Is Your Workplace Prepared for a Sharknado?

Federal rules require employers to ensure that employees know what to do in an emergency such as fires, hazardous spills, power outages, and other workplace threats, including severe weather. However, your workers may be buzzing about something you may never have considered—a sharknado!

Remember, decisions on emergency procedures should be made in advance and clearly communicated to employees, not left to chance or to the conditions of the moment. So review your emergency action plan if your facility is near an ocean, gulf, or other potentially shark-infested body of water.

In the case of a sharknado, travel is a major problem, what with the high winds and falling predators, so employees may want to have a shelter in place because going outside is extremely dangerous. It’s not like workers can run from the danger like they can from Godzilla or other nonairborne menaces.

Luckily, a new book is available to help you prepare for this event. In “How to Survive a Sharknado and Other Unnatural Disasters” (that cover looks so familiar), Andrew Shaffer addresses this new threat and offers “easy-to-understand survival tips” and useful resources for that and other dire possibilities such as a Stonehenge apocalypse, redneck gators, a beeclipse, and a bataclysm. The book is a companion to Shaffer’s Zombie Survival Guide.

In a blurb for this book, Random House, the publisher, says “catastrophes like the sharknadoes have taught us that we need to be ready for anything.”

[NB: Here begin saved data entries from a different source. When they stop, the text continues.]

-- ==== Sys2Proof/Tests/Slice0.lean ====
section
/-! SUPPORT. The model's own tests, each against a value the spec states (`95_test_vectors.md` unless a test says otherwise),
and one witness for the hypotheses of each statement. -/

namespace Sys2Proof.Tests

open Sys2Proof.Machine

/-- The state after an instruction that completes. -/
def after (i : Instr) (s : State) : State :=
  match exec i s with
  | .next t => t
  | .fault _ => s
  | .refused _ => s

/-- The state after a step that completes, with `stop_wake` false. -/
def stepped (s : State) : State :=
  match coreStep false (beginStep s) with
  | .next t => t
  | .fault _ => s
  | .refused _ => s

/-- The start state of the vectors: the reset state with some bytes placed. What is not placed is unknown. -/
def withBytes (cells : List (Word × Byte)) : State :=
  { State.reset with mem := Memory.writeAll State.reset.mem cells }

/-! ## Well-formedness -/

theorem test_wf_refuses_the_prefix_byte : Instr.prefixCb.wf = false := by decide

theorem test_wf_refuses_the_illegal_bytes : ∀ p ∈ Forms.illegal, p.1.wf = false := by decide

theorem test_wf_accepts : (Instr.ldBN8 0x42).wf = true ∧ Instr.set7IndHl.wf = true := by decide

/-! ## Decoding: one word of each family, written out from its encoding line -/

theorem test_decode_ldBC : decode [0x41] = .ok (.ldBC, []) := rfl
theorem test_decode_ldAIndHld : decode [0x3A] = .ok (.ldAIndHld, []) := rfl
theorem test_decode_ldhIndN8A : decode [0xE0, 0x80] = .ok (.ldhIndN8A 0x80, []) := rfl
theorem test_decode_ldIndN16Sp : decode [0x08, 0xFF, 0xC0] = .ok (.ldIndN16Sp 0xC0FF, []) := rfl
theorem test_decode_popAf : decode [0xF1] = .ok (.popAf, []) := rfl
theorem test_decode_sbcAIndHl : decode [0x9E] = .ok (.sbcAIndHl, []) := rfl
theorem test_decode_addHlSp : decode [0x39] = .ok (.addHlSp, []) := rfl
theorem test_decode_jrNc : decode [0x30, 0xFB] = .ok (.jrNcE8 0xFB, []) := rfl
theorem test_decode_reti : decode [0xD9] = .ok (.reti, []) := rfl
theorem test_decode_ei : decode [0xFB] = .ok (.ei, []) := rfl
theorem test_decode_rra : decode [0x1F] = .ok (.rra, []) := rfl
theorem test_decode_srlIndHl : decode [0xCB, 0x3E] = .ok (.srlIndHl, []) := rfl
theorem test_decode_bit3IndHl : decode [0xCB, 0x5E] = .ok (.bit3IndHl, []) := rfl
theorem test_decode_res3H : decode [0xCB, 0x9C] = .ok (.res3H, []) := rfl

/-- `CB D3` is `SET 2,E`, not a fault (R295). -/
theorem test_decode_set2E : decode [0xCB, 0xD3] = .ok (.set2E, []) := rfl

theorem test_decode_refuses_missing_bytes :
    decode [] = .error .noBytes ∧ decode [0xCD, 0x34] = .error .operandMissing ∧
    decode [0xCB] = .error .secondOpcodeMissing := ⟨rfl, rfl, rfl⟩

/-- Every byte of the grids is there: 16 rows of 16. -/
theorem test_grids_are_full :
    Decoder.gridA.map List.length = List.replicate 16 16 ∧ Decoder.gridB.map List.length = List.replicate 16 16 := by
  decide

theorem test_decodeTableWord :
    decodeTableWord 24 0x1234CD = some (.callN16 0x1234) ∧ decodeTableWord 8 0xCD = some (.callN16 0x0000) ∧
    decodeTableWord 16 0x37CB = some .swapA := ⟨rfl, rfl, rfl⟩

/-- Reset lists `IE` and `IF` and no other byte of memory. -/
theorem test_reset_memory : State.reset.mem = [(0xFF0F, 0x00), (0xFFFF, 0x00)] := rfl

/-- `withFetchWord` places the instruction the next step runs: S1 from reset. -/
theorem test_withFetchWord :
    (stepped (State.reset.withFetchWord 16 0x4206)).b = 0x42 ∧
    (stepped (State.reset.withFetchWord 16 0x4206)).pc = 0x0102 ∧
    (stepped (State.reset.withFetchWord 16 0x4206)).mCycles = 2 := by decide

/-! ## Loads -/

theorem test_ldIndHliA_wraps :
    let t := after .ldIndHliA { State.reset with h := 0xFF, l := 0xFF, a := 0x77 }
    t.hl = 0x0000 ∧ t.readByte 0xFFFF = 0x77 := by decide

theorem test_ldHIndHl_uses_the_old_address :
    let t := after .ldHIndHl { withBytes [(0xC000, 0x99)] with h := 0xC0, l := 0x00 }
    t.h = 0x99 ∧ t.l = 0x00 ∧ t.bus = [.read 0xC000 0x99] := by decide

theorem test_ldhAIndC : (after .ldhAIndC { withBytes [(0xFF44, 0x90)] with c := 0x44 }).a = 0x90 := by decide

theorem test_ldIndN16Sp_wraps :
    let t := after (.ldIndN16Sp 0xFFFF) { State.reset with sp := 0x1234 }
    t.readByte 0xFFFF = 0x34 ∧ t.readByte 0x0000 = 0x12 ∧ t.bus = [.write 0xFFFF 0x34, .write 0x0000 0x12] := by
  decide

theorem test_pushHl_order :
    let t := after .pushHl { State.reset with sp := 0x0001, h := 0xBE, l := 0xEF }
    t.sp = 0xFFFF ∧ t.bus = [.write 0x0000 0xBE, .write 0xFFFF 0xEF] := by decide

theorem test_popAf_drops_the_low_nibble :
    let t := after .popAf { withBytes [(0xCFFE, 0xFF), (0xCFFF, 0x12)] with sp := 0xCFFE }
    t.a = 0x12 ∧ t.f = 0xF0 ∧ t.sp = 0xD000 := by decide

/-! ## Arithmetic -/

/-- `A` and `F` after an instruction that starts with these. -/
def accumulated (i : Instr) (a f : Byte) : Byte × Byte :=
  let t := after i { State.reset with a := a, f := f }
  (t.a, t.f)

/-- Rows of the table of §2.3. -/
theorem test_adc_rows :
    accumulated (.adcAN8 0xFF) 0x00 0x10 = (0x00, 0xB0) ∧ accumulated (.adcAN8 0x0F) 0x0F 0x10 = (0x1F, 0x20) ∧
    accumulated (.adcAN8 0x7F) 0x80 0x10 = (0x00, 0xB0) ∧ accumulated (.adcAN8 0x0F) 0x10 0x10 = (0x20, 0x20) := by
  decide

/-- Rows of the table of §2.3. -/
theorem test_sbc_rows :
    accumulated (.sbcAN8 0xFF) 0x00 0x10 = (0x00, 0xF0) ∧ accumulated (.sbcAN8 0x0F) 0x0F 0x10 = (0xFF, 0x70) ∧
    accumulated (.sbcAN8 0x7F) 0x80 0x10 = (0x00, 0xE0) ∧ accumulated (.sbcAN8 0x00) 0x01 0x10 = (0x00, 0xC0) := by
  decide

/-- S2. -/
theorem test_addAB :
    let t := after .addAB { State.reset with a := 0x3A, b := 0xC6 }
    t.a = 0x00 ∧ t.f = 0xB0 := by decide

theorem test_cp_keeps_a :
    let t := after (.cpAN8 0x40) { State.reset with a := 0x3E }
    t.a = 0x3E ∧ t.f = 0x50 := by decide

theorem test_and_sets_half_carry :
    let t := after (.andAN8 0x3C) { State.reset with a := 0xA5 }
    t.a = 0x24 ∧ t.f = 0x20 := by decide

/-- S3. -/
theorem test_decA :
    let t := after .decA { State.reset with a := 0x00 }
    t.a = 0xFF ∧ t.f = 0x60 := by decide

theorem test_incIndHl :
    let t := after .incIndHl { withBytes [(0xC000, 0xFF)] with h := 0xC0, l := 0x00, f := 0x10 }
    t.readByte 0xC000 = 0x00 ∧ t.f = 0xB0 ∧ t.bus = [.read 0xC000 0xFF, .write 0xC000 0x00] := by decide

/-- Rows of the `DAA` table. -/
theorem test_daa_rows :
    accumulated .daa 0x9A 0x00 = (0x00, 0x90) ∧ accumulated .daa 0x32 0x30 = (0x98, 0x10) ∧
    accumulated .daa 0xFF 0x70 = (0x99, 0x50) ∧ accumulated .daa 0x05 0x60 = (0xFF, 0x40) := by decide

theorem test_ccf : (after .ccf { State.reset with f := 0xF0 }).f = 0x80 := by decide

theorem test_addHlSp :
    let t := after .addHlSp { State.reset with h := 0x00, l := 0x01, sp := 0xFFFF }
    t.hl = 0x0000 ∧ t.f = 0xB0 := by decide

theorem test_addSpE8_negative :
    let t := after (.addSpE8 0x80) { State.reset with sp := 0xFFFE }
    t.sp = 0xFF7E ∧ t.f = 0x10 := by decide

/-! ## Control flow -/

/-- S4. -/
theorem test_call :
    let t := stepped (State.reset.withFetchWord 24 0x1234CD)
    t.pc = 0x1234 ∧ t.sp = 0xFFFC ∧ t.readByte 0xFFFD = 0x01 ∧ t.readByte 0xFFFC = 0x03 ∧ t.mCycles = 6 := by decide

theorem test_jr_back : (stepped (State.reset.withFetchWord 16 0x8018)).pc = 0x0082 := by decide

theorem test_callZ_not_taken :
    let t := stepped { State.reset.withFetchWord 24 0x1234CC with f := 0x00 }
    t.pc = 0x0103 ∧ t.sp = 0xFFFE ∧ t.mCycles = 3 := by decide

theorem test_retC_taken :
    let t := after .retC { withBytes [(0xCFFE, 0x03), (0xCFFF, 0x01)] with sp := 0xCFFE, f := 0x10 }
    t.pc = 0x0103 ∧ t.sp = 0xD000 ∧ t.mCycles = 3 := by decide

theorem test_rst28 : (after .rst28 State.reset).pc = 0x0028 := by decide

/-! ## Rotates and bits -/

theorem test_rlca : (after .rlca { State.reset with a := 0x80 }).a = 0x01 ∧
    (after .rlca { State.reset with a := 0x80 }).f = 0x10 := by decide

theorem test_rra_clears_z : (after .rra { State.reset with a := 0x01, f := 0x80 }).f = 0x10 := by decide

/-- S5. -/
theorem test_swapA :
    let t := stepped { State.reset.withFetchWord 16 0x37CB with a := 0xAB }
    t.a = 0xBA ∧ t.f = 0x00 ∧ t.pc = 0x0102 ∧ t.mCycles = 2 := by decide

theorem test_bit3IndHl_writes_nothing :
    let t := after .bit3IndHl { withBytes [(0xC000, 0xF7)] with h := 0xC0, l := 0x00, f := 0xF0 }
    t.f = 0xB0 ∧ t.bus = [.read 0xC000 0xF7] := by decide

theorem test_set7IndHl :
    let t := after .set7IndHl { withBytes [(0xC000, 0x01)] with h := 0xC0, l := 0x00, f := 0xF0 }
    t.readByte 0xC000 = 0x81 ∧ t.f = 0xF0 := by decide

/-- The prefix byte as a row of its own runs what the next byte selects (R296). -/
theorem test_prefixCb :
    let t := after .prefixCb { State.reset.withFetchWord 8 0x37 with a := 0xAB }
    t.a = 0xBA ∧ t.pc = 0x0101 ∧ t.mCycles = 2 := by decide

/-! ## The cycle -/

/-- S6. -/
theorem test_dispatch :
    let t := stepped { withBytes [(0xFFFF, 0x01), (0xFF0F, 0x01)] with pc := 0x0200 }
    t.ime = false ∧ t.readByte 0xFF0F = 0x00 ∧ t.sp = 0xFFFC ∧ t.readByte 0xFFFD = 0x02 ∧ t.pc = 0x0040 ∧
    t.mCycles = 5 ∧ t.outcome = some (.dispatched 0) := by decide

/-- Joypad only, with the upper bits of `IF` written back as read (D17). -/
theorem test_dispatch_joypad :
    let t := stepped (withBytes [(0xFFFF, 0xFF), (0xFF0F, 0xF0)])
    t.pc = 0x0060 ∧ t.readByte 0xFF0F = 0xE0 := by decide

/-- `EI; DI` with an interrupt pending: never dispatched. -/
theorem test_ei_di :
    let s := { withBytes [(0x0100, 0xFB), (0x0101, 0xF3), (0xFFFF, 0x01), (0xFF0F, 0x01)] with ime := false }
    (stepped s).imePending = true ∧ (stepped (stepped s)).imePending = false ∧ (stepped (stepped s)).ime = false := by
  decide

/-- A halted core is released by a write of another agent, with no dispatch when `ime` is false. -/
theorem test_halt_released :
    let s := { withBytes [(0x0100, 0x04), (0xFFFF, 0x01)] with
      ime := false, mode := .halted, env := [[], [(0xFF0F, 0x01)]] }
    (stepped s).outcome = some .idle ∧ (stepped (stepped s)).b = 0x01 ∧ (stepped (stepped s)).mode = .running := by
  decide

/-- A stopped core reads nothing. -/
theorem test_stopped_idles :
    let t := stepped { withBytes [(0xFFFF, 0x01), (0xFF0F, 0x01)] with mode := .stopped }
    t.outcome = some .idle ∧ t.bus = [] ∧ t.mCycles = 1 := by decide

theorem test_illegal_byte : ∃ t : State, step (State.reset.withFetchWord 8 0xD3) =
    .fault (.illegalOpcode 0xD3 false 0x0100 t) ∧ t.pc = 0x0101 ∧ t.locked = true ∧ t.mCycles = 0 := ⟨_, rfl, rfl, rfl, rfl⟩

/-! ## Witnesses: for each statement with hypotheses, a concrete input that meets them all -/

theorem witness_DecodeAfterEncode :
    (Instr.ldBN8 0xFF).wf = true ∧ (Instr.callN16 0xFFFF).wf = true ∧ Instr.set7A.wf = true ∧ Instr.nop.wf = true := by
  decide

theorem witness_EncodeAfterDecode : decode [0xCB, 0xFF, 0x00] = .ok (.set7A, [0x00]) := rfl

theorem witness_FirstByteSettlesLength :
    (decode (0xCD :: [0x34, 0x12]) = .ok (.callN16 0x1234, []) ∧
      decode (0xCD :: [0xFF, 0xFF, 0x00]) = .ok (.callN16 0xFFFF, [0x00])) ∧
    (decode (0xCB :: [0x00]) = .ok (.rlcB, []) ∧ decode (0xCB :: [0xFF]) = .ok (.set7A, [])) ∧
    (decode (0xD3 :: []) = .ok (.illegalD3, []) ∧ (Instr.illegalD3, 0xD3) ∈ Forms.illegal) :=
  ⟨⟨rfl, rfl⟩, ⟨rfl, rfl⟩, rfl, by simp [Forms.illegal]⟩

theorem witness_IllegalBytesExactly :
    decode (0xFD :: [0x00]) = .ok (.illegalFD, [0x00]) ∧ decode (0xFE :: [0x00]) = .ok (.cpAN8 0x00, []) ∧
    (Instr.illegalD3, 0xD3) ∈ Forms.illegal ∧ (Instr.illegalFD, 0xFD) ∈ Forms.illegal :=
  ⟨rfl, rfl, by simp [Forms.illegal], by simp [Forms.illegal]⟩

theorem witness_ResetRecordIsHonoured :
    let r := { Config.powerOn with image := [(0xFF0E, 0x01), (0xFF0E, 0x02), (0xFFFE, 0x03)] }
    (r.image = [(0xFF0E, 0x01)] ++ (0xFF0E, 0x02) :: [(0xFFFE, 0x03)] ∧
      (∀ w, ((0xFF0E : Word), w) ∉ [((0xFFFE : Word), (0x03 : Byte))]) ∧
      (0xFF0E : Word) ≠ ieAddr ∧ (0xFF0E : Word) ≠ ifAddr) ∧
    (∀ v, ((0xFF10 : Word), v) ∉ r.image) ∧ (0xFF10 : Word) ≠ ieAddr ∧ (0xFF10 : Word) ≠ ifAddr := by
  refine ⟨⟨rfl, by simp, by decide, by decide⟩, by simp, by decide, by decide⟩

theorem witness_StepKeepsInvariant :
    let s := withBytes [(0x0100, 0x3C)]
    s.Inv ∧ ∃ t, step s = .next t :=
  ⟨⟨by decide, Memory.wf_writeAll reset_wf _, rfl, nofun⟩, _, rfl⟩

theorem witness_MemoryIsBytesByAddress :
    (0xFFFF : Word) ≠ 0x0000 ∧ Memory.lookup State.reset.mem 0xFFFF = some 0x00 ∧
    Memory.lookup State.reset.mem 0x0000 = none ∧ Memory.wf [(65535, 0x01)] ∧
    ∀ a : Word, Memory.lookup [(65535, 0x01)] a = Memory.lookup (Memory.write [] 0xFFFF 0x01) a :=
  ⟨by decide, rfl, rfl, by decide, fun _ => rfl⟩

theorem witness_StepRunsDecodedInstruction :
    let s := State.reset.withFetchWord 24 0x1234CD
    beginStep s = s ∧ s.ReadyToExecute ∧
    decode [s.readByte s.pc, s.readByte (s.pc + 1), s.readByte (s.pc + 2)] = .ok (.callN16 0x1234, []) :=
  ⟨rfl, ⟨rfl, rfl, .inr (by decide)⟩, rfl⟩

Survival expert Bear Grylls told PopWatch that protecting workers from flying sharks would be problematic—it’s much easier to protect them from sharks in the water than sharks in the air. In the water, a swimmer would go for the gills, eyes, or nose or shout at it, says Grylls. “But the truth is, [if] you got great whites flying through the air, and they’re all coming towards you, you’re a little bit scr@!*$. You’ve got to take cover.”

So just use your current policy on tornadoes and inclement weather for sharknadoes—no special policy needed!